Firstly I dont think that divorce statistics can be applied to MLC and how long the relationship with the OP will last. This is not a comparison that can be clearly made.
The characteristics of a MLC are fairly clear and follow a script we see described many times on this forum.
Normally I believe someone in MLC either meets another person in MLC OR meets a Narcissitic character who sees their weekness and wants to control or 'save' them. The alienator can indeed be after finance and seek to control for this purpose. The MLC may see the OP as a person who needs to be 'saved' by them. They form a symbiotic relationship and they feel wonderful and have no guilt (in early stages). They don't see the hurt they give to their spouse and children.
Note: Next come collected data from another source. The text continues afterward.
-- ==== Sys2Proof/Tests/Slice0.lean ====
section
/-! SUPPORT. Small tests: ill-formed terms the checks refuse, words written out from spec/30_encoding.md, single steps, vectors of spec/95_test_vectors.md, and a witness for the hypotheses of each statement. -/

namespace Sys2Proof.Tests

open Sys2Proof.Machine

/-! ### Well-formedness: each check refuses an ill-formed term -/

theorem test_wf_identify_arg : (Instr.supIdentify 1).wellFormed = false := by decide
theorem test_wf_readOffset_arg : (Instr.supReadOffset 0x80000000).wellFormed = false := by decide
theorem test_wf_readGain_arg : (Instr.supReadGain 1).wellFormed = false := by decide
theorem test_wf_readTemp_arg : (Instr.supReadTemp 0xFFFFFFFF).wellFormed = false := by decide
theorem test_wf_setOutput_arg : (Instr.supSetOutput 0xFFFFFFFF).wellFormed = true := by decide

/-- R5: a codebook with a repeated pattern is refused, and so is one with the pattern 0. -/
theorem test_wf_codebook_repeated :
    ({ BuildParams.example95 with segCodebook := BuildParams.example95.segCodebook.set 3 0x3F } : BuildParams).valid = false := by
  decide

theorem test_wf_codebook_zero :
    ({ BuildParams.example95 with segCodebook := BuildParams.example95.segCodebook.set 3 0 } : BuildParams).valid = false := by
  decide

theorem test_wf_codebook_95 : BuildParams.example95.WellFormed := by decide

/-! ### Decoding: words written bit by bit from R92, R95, R96 and R114 -/

theorem test_decode_nop : decodeTableWord 32 0b00000000000000000000000000000000 = some .nop := by decide
theorem test_decode_acquire : decodeTableWord 32 0b00000000000000000000000000000001 = some .acquire := by decide
theorem test_decode_decode : decodeTableWord 32 0b00000000000000000000000000000010 = some .decode := by decide
theorem test_decode_map : decodeTableWord 32 0b00000000000000000000000000000011 = some .map := by decide
theorem test_decode_sample : decodeTableWord 32 0b00000000000000000000000000000100 = some .sample := by decide
theorem test_decode_calStart : decodeTableWord 32 0b00000000000000000000000000010000 = some .calStart := by decide
theorem test_decode_calStopKeep : decodeTableWord 32 0b00000000000000000000000000010001 = some .calStopKeep := by decide
theorem test_decode_calStopAdjust : decodeTableWord 32 0b00000000000000000000000000010010 = some .calStopAdjust := by decide
theorem test_decode_calAbort : decodeTableWord 32 0b00000000000000000000000000010011 = some .calAbort := by decide
theorem test_decode_clear : decodeTableWord 32 0b00000000000000000000000000011110 = some .clear := by decide
theorem test_decode_softReset : decodeTableWord 32 0b00000000000000000000000000011111 = some .softReset := by decide
theorem test_decode_symbol_first : decodeTableWord 8 0b01000011 = some (.symbol 0b0000) := by decide
theorem test_decode_symbol_last : decodeTableWord 8 0b01111111 = some (.symbol 0b1111) := by decide
theorem test_decode_symbol_order : decodeTableWord 8 0b01100111 = some (.symbol 0b1001) := by decide
theorem test_decode_supIdentify : decodeTableWord 8 0b0001 = some (.supIdentify 0) := by decide
theorem test_decode_supReadOffset : decodeTableWord 8 0b0010 = some (.supReadOffset 0) := by decide
theorem test_decode_supReadGain : decodeTableWord 8 0b0011 = some (.supReadGain 0) := by decide
theorem test_decode_supSetOutput : decodeTableWord 8 0b0100 = some (.supSetOutput 0) := by decide
theorem test_decode_supWriteOffset : decodeTableWord 8 0b0101 = some (.supWriteOffset 0) := by decide
theorem test_decode_supWriteGain : decodeTableWord 8 0b0110 = some (.supWriteGain 0) := by decide
theorem test_decode_supReadTemp : decodeTableWord 8 0b0111 = some (.supReadTemp 0) := by decide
They explain it away as it is too hard to face.
This does not last forever however, but it does last through the stages of MLC. BUT eventually one of the two people will start to see that this situation is not sustainable. They see the damage and they should then be past the half way stage.
A Narcissist becoming more comfortable in the relationship will then become more controlling and exploit the weak one more, not 'saving' at all.
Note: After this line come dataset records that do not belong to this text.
-- ==== Sys2Proof/Certificates/Slice0/Obligations.lean ====
section
/-! DEFINITION. The statements for the provers. Each docstring names the rules of spec/ it formalises. -/

open Sys2Proof Sys2Proof.Machine

/-! ## Reset -/

/-- 10_state R39: LIVE, ENC, WIDTH, HEIGHT and BUSY are 0 and OUTQ and RSPQ empty after reset, no command
reaches an entry of PIX, while `rst` is 1 `cmd_ready`, `rsp_valid`, `out_valid` and `out_last` are 0, and the
block waits for a command. -/
def Obligations.ResetLeavesTheStatedValues : Prop :=
  (State.reset.live = false ∧ State.reset.enc.code = 0 ∧ State.reset.width = 0 ∧
    State.reset.height = 0 ∧ State.reset.busy = false ∧ State.reset.outq = [] ∧
    State.reset.rspq = none) ∧
  (∀ (x y v0 v1 v2 : Half) (ch : BitVec 4),
    RespondsOnly (.get x y) State.reset 4 0 ∧ RespondsOnly (.set x y v0 v1 v2) State.reset 4 0 ∧
    RespondsOnly (.getch x y ch) State.reset 4 0 ∧ RespondsOnly (.setch x y ch v0) State.reset 4 0 ∧
    RespondsOnly .sert State.reset 4 0 ∧ RespondsOnly .serb State.reset 4 0) ∧
  (∀ s : State, s.tick.rst = true →
    s.cmdReady = false ∧ s.rspValid = false ∧ s.outValid = false ∧ s.outLast = false) ∧
  step State.reset = .next State.reset

/-- 70_reset R230, R233: in any state, while `rst` is 1 no port is ready or valid; the step transfers
nothing (no word is taken, and a pending response or byte is lost), leaves every state element at its reset
value, and a block that is then presented nothing waits. -/
def Obligations.ResetStepWipesTheBlockAndTransfersNothing : Prop :=
  ∀ s : State, s.tick.rst = true →
    s.cmdReady = false ∧ s.rspValid = false ∧ s.outValid = false ∧ s.outLast = false ∧
    s.rspPort = none ∧ s.outPort = none ∧
    ∃ t, step s = .next t ∧
      t.live = false ∧ t.enc.code = 0 ∧ t.width = 0 ∧ t.height = 0 ∧ t.busy = false ∧
      t.outq = [] ∧ t.rspq = none ∧
      t.cmdq = s.cmdq ∧ t.hostGot = s.hostGot ∧ t.sinkGot = s.sinkGot ∧
      (t.tick.rst = false → t.presented = none → step t = .next { t with ticks := t.ticks.tail })

/-- The model's choice of log entry 2 (PIX empty after reset, which 70_reset R231 allows) meets the
invariant. -/
def Obligations.ResetStateMeetsTheInvariant : Prop :=
  Inv State.reset ∧ Quiescent State.reset

/-- 70_reset R231, 93 S1: whatever the pixel store holds after reset, no sequence of commands, resets and
port levels lets the host or the sink observe it. -/
def Obligations.StoreContentsAfterResetAreUnobservable : Prop :=
  ∀ (c : Config) (m : Memory) (ws : List CmdWord) (ts : List Tick) (n : Nat), 1 ≤ c.pixCapacity →
    ∃ t u, run n (State.start c ws ts) = .next t ∧
      run n { State.start c ws ts with pix := m } = .next u ∧
      u.hostGot = t.hostGot ∧ u.sinkGot = t.sinkGot ∧ u.cmdReady = t.cmdReady ∧
      u.rspPort = t.rspPort ∧ u.outPort = t.outPort

/-! ## Invariants and runs -/

/-- 10_state R27, R28: every step keeps the buffer invariant (and, the model's own, the canonical form of
the store and the agreement of BUSY, OUTQ, RSPQ and the held response). -/
def Obligations.EveryStepKeepsTheInvariant : Prop :=
  ∀ s t : State, Inv s → step s = .next t → Inv t

/-- From a state that meets the invariant the machine never stops: no fault, no refusal (10_state R38). -/
def Obligations.EveryStepFromTheInvariantAnswersNext : Prop :=
  ∀ s : State, Inv s → ∃ t, step s = .next t ∧ Inv t

/-- 10_state R28, R27, over every run: any legal parameter, any words, any port levels and resets. -/
def Obligations.EveryRunFromResetMeetsTheBufferInvariant : Prop :=
  ∀ (c : Config) (ws : List CmdWord) (ts : List Tick) (n : Nat), 1 ≤ c.pixCapacity →
    ∃ t, run n (State.start c ws ts) = .next t ∧
      (t.live = true →
        0 < t.width.toNat ∧ 0 < t.height.toNat ∧ t.enc.code.toNat ≤ 4 ∧
        t.width.toNat * t.height.toNat ≤ c.pixCapacity ∧
        t.pix.toList.length = t.width.toNat * t.height.toNat ∧
        ∀ p ∈ t.pix.toList, PixelLegal t.enc p)

/-- 10_state R38, the table of transitions: each is taken exactly when enabled, with its effect; nothing
else changes the state; at most one of Accept, SendByte and SendRsp is enabled. That PIX is empty after
reset and where the held response stands are the model's choices (log entries 2 and 9). -/
def Obligations.TransitionsAreTheStatedOnes : Prop :=
  ∀ s : State, PhaseInv s →
    (∀ w, s.tick.rst = false → s.busy = false → s.presented = some w →
      step s = perform w { s with busy := true, cmdq := s.cmdq.tail, ticks := s.ticks.tail }) ∧
    (∀ b rest, s.tick.rst = false → s.outq = b :: rest → s.tick.outReady = true →
      step s = .next { s with
        outq := rest
        rspq := if rest = [] then s.held else none
        held := if rest = [] then none else s.held
        sinkGot := s.sinkGot ++ [⟨b, decide (rest = [])⟩]
        ticks := s.ticks.tail }) ∧
    (∀ r, s.tick.rst = false → s.rspq = some r → s.tick.rspReady = true →
      step s = .next { s with
        rspq := none
        busy := false
        hostGot := s.hostGot ++ [r]
        ticks := s.ticks.tail }) ∧
    (s.tick.rst = true →
      step s = .next { State.start s.cfg s.cmdq s.ticks.tail with
        hostGot := s.hostGot
        sinkGot := s.sinkGot }) ∧
    (s.tick.rst = false → (s.busy = true ∨ s.presented = none) →
      (s.outq = [] ∨ s.tick.outReady = false) → (s.rspq = none ∨ s.tick.rspReady = false) →
      step s = .next { s with ticks := s.ticks.tail }) ∧
    ¬ (s.busy = false ∧ s.outq ≠ []) ∧
    ¬ (s.busy = false ∧ s.rspq ≠ none) ∧
    ¬ (s.outq ≠ [] ∧ s.rspq ≠ none)

/-- 10_state R35: when the host presents a word that decodes to `i`, the step is `exec i` on the state in
which BUSY is 1 and the word and the step's port levels are used up. -/
def Obligations.StepRunsTheDecodedCommand : Prop :=
  ∀ (s : State) (w : CmdWord) (i : Instr),
    s.tick.rst = false → s.busy = false → s.presented = some w → decode w = .ok i →
    step s = exec i { s with busy := true, cmdq := s.cmdq.tail, ticks := s.ticks.tail }

/-- The model's own (log entries 6 and 20): a command word placed by `withFetchWord` is the one the very next
step performs, and nothing else of the state has changed. -/
def Obligations.PlacedWordIsRunByTheNextStep : Prop :=
  ∀ (s : State) (w : CmdWord) (i : Instr), decodeTableWord 96 w.toNat = some i →
    decode w = .ok i ∧ step (s.withFetchWord 96 w.toNat) = exec i { s with busy := true }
In RCR's article on Alienators she clearly explains this and says that the Alienator will strangle the love out of the relationship. Particularly if your spouse was in a long term marriage before this happened, they (the MLC) can then start to make a comparison between what they had and what they now have. However this can take some time, maybe a few years, because they can maintain the play acting and symbiosis for a long time (if they don't live together). The closer they are may shorten the time? Also they will work together and everyone else becomes the enemy, until the enemy becomes from within their relationship.
The problem then becomes when the MLC starts with liminality and starts to see the damage caused to friends and family. They could quite believe that as the LBS may not be receptive to reconcilliation, that they are stuck and cannot repair the enormous damage and become very unhappy. They may feel completely lost and in despair.
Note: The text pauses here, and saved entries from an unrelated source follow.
theorem respondsOnly_errBadValue_setch {v : Half} (hch : ch.toNat < s.enc.componentCount)
    (hv : s.enc.chanMax < v.toNat) : RespondsOnly (.setch x y ch v) s 6 0 := by
  obtain ⟨c, hc, -⟩ := exists_channel?_of_lt hch
  have hbad : chanOK s.enc v = false := decide_eq_false (not_le.2 hv)
  simp only [RespondsOnly, exec, execSetch, withCoords_in s x y _ hl hx hy, hc, hbad]
  exact raiseErr_zero .errBadValue s

theorem exec_setch_write {c : Fin 3} {p : Pixel} {v : Half} (hc : channel? s.enc ch = some c)
    (hv : v.toNat ≤ s.enc.chanMax) (hp : s.pix.read (pixelIndex s x y) = some p) :
    exec (.setch x y ch v) s = .next { s with
      pix := s.pix.write (pixelIndex s x y) (p.withChan c v)
      rspq := some (rspNumber 0 0) } := by
  have hok : chanOK s.enc v = true := decide_eq_true hv
  simp only [exec, execSetch, withCoords_in s x y _ hl hx hy, hc, hok, if_true]
  exact (withPixel_some s x y _ p hp).trans
    (congrArg _ (setResponse_eq (s.storePixel _ _) .ok 0 (by decide)))

end

/-- Settles O29: the checks in their order, then the channel of the entry that the invariant gives. -/
theorem getchAnswersTheChannel : Obligations.GetchAnswersTheChannel := by
  intro s x y ch
  refine ⟨fun hl => ?_, fun hl ho => withCoords_errOutOfRange s hl ho _, fun hl hx hy hch => ?_,
    fun hb hl hx hy hch => ?_, malformedAnswersIllegal_getch s⟩
  · obtain ⟨-, -, hgetch, -⟩ := respondsOnly_errNoBuffer s hl x y 0 0 0 ch
    exact hgetch
  · obtain ⟨hgetch, -⟩ := respondsOnly_errInvalidChannel hl hx hy hch 0
    exact hgetch
  · obtain ⟨p, hread, hlegal⟩ := hb.read_in hl hx hy
    obtain ⟨c, hc, hval, hlt⟩ := exists_channel?_of_lt hch
    obtain ⟨hmax, -⟩ := hlegal c
    refine ⟨p, p.chan c, getElem?_of_read hread, ?_, hmax hlt, respondsOnly_getch hl hx hy hc hread⟩
    rw [hval, p.getElem?_chan c]

/-- Settles O30: the checks in their order, then `withChan` on the entry that the invariant gives. -/
theorem setchWritesTheChannelOrRefuses : Obligations.SetchWritesTheChannelOrRefuses := by
  intro s x y ch v
  refine ⟨fun hl => ?_, fun hl ho => withCoords_errOutOfRange s hl ho _, fun hl hx hy hch => ?_,
    fun hl hx hy => respondsOnly_errBadValue_setch hl hx hy,
    fun hb hl hx hy hch hv => ?_, malformedAnswersIllegal_setch s⟩
  · obtain ⟨-, -, -, hsetch, -⟩ := respondsOnly_errNoBuffer s hl x y v 0 0 ch
    exact hsetch
  · obtain ⟨-, hsetch⟩ := respondsOnly_errInvalidChannel hl hx hy hch v
    exact hsetch
  · obtain ⟨p, hread, -⟩ := hb.read_in hl hx hy
    obtain ⟨c, hc, hval, -⟩ := exists_channel?_of_lt hch
    refine ⟨_, p, getElem?_of_read hread, exec_setch_write hl hx hy hc hv hread, ?_⟩
    rw [Memory.toList_write, p.withChan_eq hval, pixelIndex, idx]

/-! ## The frame of a pixel write, R106, R108 -/

/-- SET and SETCH respond, or write the entry they name and respond. -/
theorem pixelWrite_next {s t : State} {x y : Half} {i : Instr}
    (hi : (∃ v0 v1 v2, i = .set x y v0 v1 v2) ∨ (∃ ch v, i = .setch x y ch v))
    (h : exec i s = .next t) :
    (∃ st d, t = s.setResponse st d) ∨
      ∃ p, t = (s.storePixel (pixelIndex s x y) p).setResponse .ok 0 := by
  rcases hi with ⟨v0, v1, v2, rfl⟩ | ⟨ch, v, rfl⟩
  · rcases execSet_next x y v0 v1 v2 s t h with ⟨st, d, -, ht⟩ | ⟨-, -, -, -, -, ht⟩
    · exact .inl ⟨st, d, ht⟩
    · exact .inr ⟨_, ht⟩
  · rcases execSetch_next x y ch v s t h with ⟨st, d, -, ht⟩ | ⟨-, -, -, c, q, -, -, -, ht⟩
    · exact .inl ⟨st, d, ht⟩
    · exact .inr ⟨_, ht⟩

theorem Memory.read_write_ne (m : Memory) {i j : Nat} (h : j ≠ i) (p : Pixel) :
    (m.write i p).read j = m.read j := by
  rw [Memory.read_write, if_neg fun ⟨hij, _⟩ => h hij.symm]

/-- Settles O34: a response touches no entry, and the write only the one it names. -/
theorem pixelWritesChangeOnlyTheNamedEntry : Obligations.PixelWritesChangeOnlyTheNamedEntry := by
  intro s t x y i hi h
  rcases pixelWrite_next hi h with ⟨st, d, rfl⟩ | ⟨p, rfl⟩
  · exact ⟨rfl, rfl, fun _ _ => rfl⟩
  · exact ⟨rfl, s.pix.size_write _ p, fun j hj => s.pix.read_write_ne hj p⟩

end Sys2Proof.Machine

/-! PROOFS. The statements of 41_image_buffer: the outcomes of CREATE, GET, SET and INFO, the frame of
CREATE, and a written pixel read back past the words that do not write it. -/

namespace Sys2Proof.Machine

/-! ## Words that their opcode's mask refuses, R76, R77 -/

/-- A legal word is one of its own opcode's legal words. -/
theorem legalOfOpcode_of_legalWord {w : CmdWord} (h : legalWord w = true) :
    (fieldOP w = 1 → legalCreate w = true) ∧ (fieldOP w = 2 → legalGet w = true) ∧
      (fieldOP w = 3 → legalSet w = true) ∧ (fieldOP w = 6 → legalInfo w = true) := by
  rcases (legalWord_iff w).1 h with h | h | h | h | h | h | h
  · simp [h, (legalCreate_iff w).1 h]
  · simp [h, (legalGet_iff w).1 h]
  · simp [h, (legalSet_iff w).1 h]
  · simp [(legalGetch_iff w).1 h]
  · simp [(legalSetch_iff w).1 h]
  · simp [h, (legalInfo_iff w).1 h]
  · simp [(legalSerialize_iff w).1 h]

theorem malformedAnswersIllegal_imageBuffer (s : State) :
    MalformedAnswersIllegal 1 legalCreate s ∧ MalformedAnswersIllegal 2 legalGet s ∧
      MalformedAnswersIllegal 3 legalSet s ∧ MalformedAnswersIllegal 6 legalInfo s := by
  have hlegal := fun (i : Instr) (hwf : i.wf = true) =>
    legalOfOpcode_of_legalWord (legalWord_encode i hwf)
  refine ⟨malformedAnswersIllegal s fun i hwf => ?_, malformedAnswersIllegal s fun i hwf => ?_,
    malformedAnswersIllegal s fun i hwf => ?_, malformedAnswersIllegal s fun i hwf => ?_⟩
  · obtain ⟨hcreate, -⟩ := hlegal i hwf
    exact hcreate
  · obtain ⟨-, hget, -⟩ := hlegal i hwf
    exact hget
  · obtain ⟨-, -, hset, -⟩ := hlegal i hwf
    exact hset
  · obtain ⟨-, -, -, hinfo⟩ := hlegal i hwf
    exact hinfo

/-! ## CREATE, R120 -/

/-- CREATE of a legal selector: the three checks in their order, and the new buffer. -/
theorem execCreate_code (e : Enc) (w h v0 v1 v2 : Half) (s : State) :
    execCreate e.code w h v0 v1 v2 s =
      if w = 0 ∨ h = 0 then raiseErr .errInvalidArgument (argDetail w h) s
      else if ¬ PixelLegal e ⟨v0, v1, v2⟩ then raiseErr .errBadValue 0 s
      else if s.cfg.pixCapacity < w.toNat * h.toNat then raiseErr .errCapacity 0 s
      else respond .ok 0 (s.newBuffer e w h ⟨v0, v1, v2⟩) := by
  simp only [execCreate, Enc.ofCode?_code, Bool.or_eq_true, beq_iff_eq, Bool.not_eq_true',
    ← Bool.not_eq_true, valueOK_iff]

/-- ERR_INVALID_ARGUMENT reports both dimension checks at once (60_exceptions R201). -/
theorem raiseErr_errInvalidArgument (w h : Half) (s : State) :
    raiseErr .errInvalidArgument (argDetail w h) s = .next { s with
      rspq := some (rspNumber 1 ((if w = 0 then 1 else 0) + (if h = 0 then 2 else 0))) } := by
  rw [raiseErr_eq, argDetail_eq, setResponse_eq]
  · rfl
  · split_ifs <;> decide

/-- Settles O23: the checks of `execCreate_code` one by one, and the entries of a filled store. -/
theorem createBuildsTheBufferOrRefuses : Obligations.CreateBuildsTheBufferOrRefuses := by
  intro s e w h f0 f1 f2
  simp only [RespondsOnly, exec, execCreate_code]
  obtain ⟨hmalformed, -⟩ := malformedAnswersIllegal_imageBuffer s
  refine ⟨fun hz => ?_, fun hw hh hbad => ?_, fun hw hh hlegal hcap => ?_,
    fun hw hh hlegal hcap => ⟨Memory.fill (w.toNat * h.toNat) ⟨f0, f1, f2⟩, ?_,
      Memory.toList_fill _ _⟩, hmalformed⟩
  · rw [if_pos hz]
    exact raiseErr_errInvalidArgument w h s
  · rw [if_neg (not_or.2 ⟨hw, hh⟩), if_pos hbad]
    exact raiseErr_zero .errBadValue s
  · rw [if_neg (not_or.2 ⟨hw, hh⟩), if_neg (not_not.2 hlegal), if_pos hcap]
    exact raiseErr_zero .errCapacity s
  · rw [if_neg (not_or.2 ⟨hw, hh⟩), if_neg (not_not.2 hlegal), if_neg (not_lt.2 hcap)]
    exact congrArg Host.Outcome.next
      (setResponse_eq (s.newBuffer e w h ⟨f0, f1, f2⟩) .ok 0 (by decide))

/-- Settles O35: CREATE responds, or makes a new buffer, which is live, and responds. -/
theorem createChangesOnlyTheBuffer : Obligations.CreateChangesOnlyTheBuffer := by
  intro s t c w h f0 f1 f2 he
  rcases execCreate_next c w h f0 f1 f2 s t he with ⟨st, d, -, rfl⟩ | ⟨e, -, -, -, -, -, rfl⟩
  · exact ⟨rfl, id⟩
  · exact ⟨rfl, fun hdead => by cases hdead⟩

/-! ## GET and SET, R122, R124 -/

section
variable {s : State} {x y : Half} (hl : s.live = true) (hx : x.toNat < s.width.toNat)
  (hy : y.toNat < s.height.toNat)
include hl hx hy

theorem respondsOnly_get {p : Pixel} (hp : s.pix.read (pixelIndex s x y) = some p) :
    RespondsOnly (.get x y) s 0 (p.c0.toNat + p.c1.toNat * 2 ^ 16 + p.c2.toNat * 2 ^ 32) := by
  have hfits : p.c0.toNat + p.c1.toNat * 2 ^ 16 + p.c2.toNat * 2 ^ 32 < 2 ^ 56 := by
    have h0 := p.c0.isLt
    have h1 := p.c1.isLt
    have h2 := p.c2.isLt
    omega
  rw [RespondsOnly, exec, execGet, withCoords_in s x y _ hl hx hy]
  exact (withPixel_some s x y _ p hp).trans (congrArg _ (setResponse_eq s .ok _ hfits))

theorem respondsOnly_errBadValue_set {v0 v1 v2 : Half} (hv : ¬ PixelLegal s.enc ⟨v0, v1, v2⟩) :
    RespondsOnly (.set x y v0 v1 v2) s 6 0 := by
  rw [RespondsOnly, exec, execSet, withCoords_in s x y _ hl hx hy, if_neg (mt (valueOK_iff _ _).1 hv)]
  exact raiseErr_zero .errBadValue s

theorem exec_set_write {v0 v1 v2 : Half} {q : Pixel} (hv : PixelLegal s.enc ⟨v0, v1, v2⟩)
    (hq : s.pix.read (pixelIndex s x y) = some q) :
    exec (.set x y v0 v1 v2) s = .next { s with
      pix := s.pix.write (pixelIndex s x y) ⟨v0, v1, v2⟩
      rspq := some (rspNumber 0 0) } := by
  rw [exec, execSet, withCoords_in s x y _ hl hx hy, if_pos ((valueOK_iff _ _).2 hv)]
  exact (withPixel_some s x y _ q hq).trans
    (congrArg _ (setResponse_eq (s.storePixel _ _) .ok 0 (by decide)))

end

/-- Settles O26: the checks in their order, then the entry that the invariant gives. -/
theorem getAnswersThePixel : Obligations.GetAnswersThePixel := by
  intro s x y
  obtain ⟨-, hmalformed, -⟩ := malformedAnswersIllegal_imageBuffer s
  refine ⟨fun hl => ?_, fun hl ho => withCoords_errOutOfRange s hl ho _, fun hb hl hx hy => ?_,
    hmalformed⟩
  · obtain ⟨hget, -⟩ := respondsOnly_errNoBuffer s hl x y 0 0 0 0
    exact hget
  · obtain ⟨p, hread, -⟩ := hb.read_in hl hx hy
    exact ⟨p, getElem?_of_read hread, respondsOnly_get hl hx hy hread⟩

/-- Settles O27: the checks in their order, then the write to the entry that the invariant gives. -/
theorem setWritesThePixelOrRefuses : Obligations.SetWritesThePixelOrRefuses := by
  intro s x y v0 v1 v2
  obtain ⟨-, -, hmalformed, -⟩ := malformedAnswersIllegal_imageBuffer s
  refine ⟨fun hl => ?_, fun hl ho => withCoords_errOutOfRange s hl ho _,
    fun hl hx hy hv => respondsOnly_errBadValue_set hl hx hy hv, fun hb hl hx hy hv => ?_,
    hmalformed⟩
  · obtain ⟨-, hset, -⟩ := respondsOnly_errNoBuffer s hl x y v0 v1 v2 0
    exact hset
  · obtain ⟨q, hread, -⟩ := hb.read_in hl hx hy
    exact ⟨_, exec_set_write hl hx hy hv hread, Memory.toList_write _ _ _⟩

/-! ## INFO, R126 -/

theorem respondsOnly_info (s : State) :
    RespondsOnly .info s 0 (s.width.toNat + s.height.toNat * 2 ^ 16 + s.enc.code.toNat * 2 ^ 32 +
      (if s.live then 1 else 0) * 2 ^ 35) := by
  have hwidth := s.width.isLt
  have hheight := s.height.isLt
  have hcode := s.enc.code_le
  have hfits : s.width.toNat + s.height.toNat * 2 ^ 16 + s.enc.code.toNat * 2 ^ 32 +
      (if s.live then 1 else 0) * 2 ^ 35 < 2 ^ 56 := by split_ifs <;> omega
  exact congrArg Host.Outcome.next (setResponse_eq s .ok _ hfits)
Maybe at this point the alienator cannot fix or 'save' the MLC any more and they become the enemy?
But the LBS should not be too receptive immediately to reconcilliation or we head for a sorry future of being dominated by bad behaviour from the MLC. If we consider reconcilliation then rules have to be firmly applied. But a closed door may be accepted by the MLC and they may not ask again. They will be very vulnerable at this time if they can summon the courage.
In reality reconcilliation WILL be difficult for the couple , but repairing damage may not be so difficult if the LBS has been calm and followed advice on this forum. Remember an LBS is often much stronger than an MLC if they are standing.
The worst thing through all this is to confront the alienator, this gives them power and creates the atmosphere of LBS being the enemy and enhances their symbiosis.
The best way for a LBS to deal with an alienator is to recognise that they are a symptom only and not the illness. Ignore them completely, this takes away their power and we LBS must accept that this illness needs to have the temperature taken out of it by reducing the heat.
This is why we have to somehow get our composure, retain our sanity and think carefully so we don't react in anger to things that happen and things that are said. We LBS head for self improvement for ourselves and to prepare for our next stage with or without.
There are no statistics for MLC, they follow various scripts but dont follow a fixed route down this tunnel.
This is only what I have read and learnt over the past two years of what seems to be at least 4 years of my wife's MLC and the alienator is still there, but my wife now sees the damage. Now the fun begins.
Life is good, once you understand.
We make our own happiness and everyone likes to be with happy people.
One man's junk is another's treasure and life goes on. Make yourself into a happy treasure. :-)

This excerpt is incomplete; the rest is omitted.